# Work order
Pick each line that has "HostInput" out of the records.
*** Data for review Section Begins ***
theorem SameBlock.transferDone {s t : State} (h : SameBlock s t) : SameBlock s.transferDone t.transferDone :=
  h.congr fun _ _ _ => ⟨rfl, rfl, rfl, rfl, rfl, rfl, rfl, rfl⟩

theorem SameBlock.transferFailed {s t : State} (h : SameBlock s t) (e : Nat) :
    SameBlock (s.transferFailed e) (t.transferFailed e) :=
  h.congr fun _ _ _ => ⟨rfl, rfl, rfl, rfl, rfl, rfl, rfl, rfl⟩

theorem SameBlock.raised {s t : State} (h : SameBlock s t) : SameBlock s.raised t.raised :=
  h.congr fun _ _ _ => ⟨rfl, rfl, rfl, rfl, rfl, rfl, rfl, rfl⟩

theorem SameBlock.raiseFailed {s t : State} (h : SameBlock s t) (e : Nat) :
    SameBlock (s.raiseFailed e) (t.raiseFailed e) :=
  h.congr fun _ _ _ => ⟨rfl, rfl, rfl, rfl, rfl, rfl, rfl, rfl⟩

theorem SameBlock.lowerFailed {s t : State} (h : SameBlock s t) (e : Nat) :
    SameBlock (s.lowerFailed e) (t.lowerFailed e) :=
  h.congr fun _ _ _ => ⟨rfl, rfl, rfl, rfl, rfl, rfl, rfl, rfl⟩

theorem SameBlock.raise {s t : State} (h : SameBlock s t) (st : Status) (c : Nat) :
    SameBlock (s.raise st c) (t.raise st c) :=
  h.congr fun _ _ _ => ⟨rfl, rfl, rfl, rfl, rfl, rfl, rfl, rfl⟩

theorem SameBlock.accept {s t : State} (h : SameBlock s t) (w : CmdWord) (as : List Answer) (rest : List HostInput) :
    SameBlock (s.accept w as rest) (t.accept w as rest) :=
  h.congr fun _ _ _ => ⟨rfl, rfl, rfl, rfl, rfl, rfl, rfl, rfl⟩

theorem SameBlock.withScript {s t : State} (h : SameBlock s t) (rest : List HostInput) :
    SameBlock { s with script := rest } { t with script := rest } :=
  ⟨h.cfg, h.val, h.life, h.phase, h.hold, h.trace, h.answers, rfl⟩

theorem SameBlock.busShared {s t : State} (h : SameBlock s t) : SameBlock s.busShared t.busShared :=
  ⟨h.cfg, h.val, h.life, h.phase, h.hold, h.trace, h.answers, h.script⟩

theorem SameBlock.holding {s t : State} (h : SameBlock s t) : SameBlock s.holding t.holding := by
  cases hk : s.hold with
  | zero =>
    rw [holding_zero hk, holding_zero (h.hold ▸ hk), h.trace]
    exact ⟨h.cfg, h.val, h.life, rfl, h.hold, rfl, h.answers, h.script⟩
  | succ k =>
    rw [holding_succ hk, holding_succ (h.hold ▸ hk)]
    exact ⟨h.cfg, h.val, h.life, h.phase, rfl, h.trace, h.answers, h.script⟩

/-- The sequencer takes the same row of the table of R94 in both states: phase and answers decide it, and the timer
in the phase `Hold`. -/
theorem SameBlock.advance {s t : State} (h : SameBlock s t) : SameBlock s.advance t.advance := by
  unfold State.advance
  rw [← h.phase, ← h.answers]
  cases s.phase with
  | idle => exact h
  | hold => exact h.holding
  | xfer =>
    rcases s.answers with _ | ⟨_ | e, rest⟩
    exacts [h, (h.takeAnswer rest).transferDone, (h.takeAnswer rest).transferFailed e]
  | latHigh =>
    rcases s.answers with _ | ⟨_ | e, rest⟩
    exacts [h, (h.takeAnswer rest).raised, (h.takeAnswer rest).raiseFailed e]
  | latLow =>
    rcases s.answers with _ | ⟨_ | e, rest⟩
    exacts [h, (h.takeAnswer rest).lowered, (h.takeAnswer rest).lowerFailed e]

theorem SameBlock.advanceBy (n : Nat) : ∀ {s t : State}, SameBlock s t →
    SameBlock (State.advanceBy n s) (State.advanceBy n t) := by
  induction n with
  | zero => exact fun h => h
  | succ n ih => exact fun h => ih h.advance

theorem SameBlock.settle {s t : State} (h : SameBlock s t) : SameBlock s.settle t.settle := by
  unfold State.settle
  rw [h.hold, h.cfg]
  exact h.advanceBy _

theorem SameBlock.resume {s t : State} (h : SameBlock s t) : SameBlock s.resume t.resume := by
  rcases resume_cases s with ⟨b, rest, hs, e⟩ | ⟨hs, ⟨ha, hp, e⟩ | ⟨hg, e⟩⟩ <;> rw [e]
  · rw [resume_of_reset (h.script ▸ hs)]
    exact (h.withScript rest).doReset b
  · rw [resume_of_waiting (h.script ▸ hs) (h.answers ▸ ha) (h.phase ▸ hp)]
    exact h.wait
  · rw [resume_of_going (h.script ▸ hs) (h.answers ▸ h.phase ▸ hg)]
    exact h.settle

/-- The commands other than WRITE do not even move the unseen parts. -/
theorem bodyOf_unseen {i : Instr} (hw : i ≠ .write) (l : Level) (c : Chain) (d : Nat) (s : State) :
    bodyOf i (s.unseen l c d) = (bodyOf i s).unseen l c d := by
  cases i with
  | setChannel i v => unfold bodyOf setChannelBody; rw [apply_ite (State.unseen l c d)]; rfl
  | setRgb dev r g b => unfold bodyOf setRgbBody; dsimp only; rw [apply_ite (State.unseen l c d)]; rfl
  | getChannel i => unfold bodyOf getChannelBody; rw [apply_ite (State.unseen l c d)]; rfl
  | write => exact absurd rfl hw
  | destroy => rfl

theorem SameBlock.bodyOf {s t : State} (h : SameBlock s t) (i : Instr) : SameBlock (bodyOf i s) (bodyOf i t) := by
  by_cases hw : i = .write
  · subst hw
    exact h.requestTransfer.settle
  · exact h.congr fun l c d => bodyOf_unseen hw l c d s ▸ sameBlock_unseen l c d _

theorem SameBlock.exec {s t s' : State} {i : Instr} (h : SameBlock s t) (he : exec i s = .next s') :
    ∃ t', exec i t = .next t' ∧ SameBlock s' t' := by
  rw [exec_eq_command i t]
  obtain ⟨hc, ⟨hp, rfl⟩ | ⟨hp, hl, rfl⟩ | ⟨hp, hl, rfl⟩⟩ := exec_cases he <;> rw [h.cfg] at hc <;>
    rw [h.phase] at hp
  · exact ⟨t, command_of_busy hc hp _, h⟩
  · exact ⟨_, command_of_destroyed hc hp (h.life ▸ hl) _, h.raise _ _⟩
  · exact ⟨_, command_of_ready ⟨hc, hp, h.life ▸ hl⟩ _, h.bodyOf i⟩

theorem SameBlock.step {s t s' : State} (h : SameBlock s t) (he : step s = .next s') :
    ∃ t', step t = .next t' ∧ SameBlock s' t' := by
  obtain ⟨hc, ⟨hp, rfl⟩ | ⟨hp, hin⟩⟩ := step_cases he <;> rw [h.cfg] at hc <;> rw [h.phase] at hp
  · exact ⟨_, step_of_busy hc hp, h.resume⟩
  rw [h.script] at hin
  obtain ⟨hs, rfl⟩ | ⟨b, rest, hs, rfl⟩ | ⟨rest, hs, rfl⟩ | ⟨w, as, rest, hs, ⟨i, hd, he⟩ | ⟨e, hd, rfl⟩⟩ := hin
  · exact ⟨t, step_of_noInput hc hp hs, h⟩
  · exact ⟨_, step_of_reset hc hp hs, (h.withScript rest).doReset b⟩
  · exact ⟨_, step_of_otherBusUse hc hp hs, (h.withScript rest).busShared⟩
  · rw [step_of_legal hc hp hs hd]
    exact (h.accept w as rest).exec he
  · exact ⟨_, step_of_illegal hc hp hs hd, (h.accept w as rest).raise _ _⟩

/-- Settles O51: `SameBlock` is a simulation, operation by operation. -/
theorem blockDoesNotLookAtTheChain : Obligations.BlockDoesNotLookAtTheChain :=
  fun _ _ _ h he => h.step he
*** Data for review Section Ends ***
# Finished task
theorem SameBlock.accept {s t : State} (h : SameBlock s t) (w : CmdWord) (as : List Answer) (rest : List HostInput) :
theorem SameBlock.withScript {s t : State} (h : SameBlock s t) (rest : List HostInput) :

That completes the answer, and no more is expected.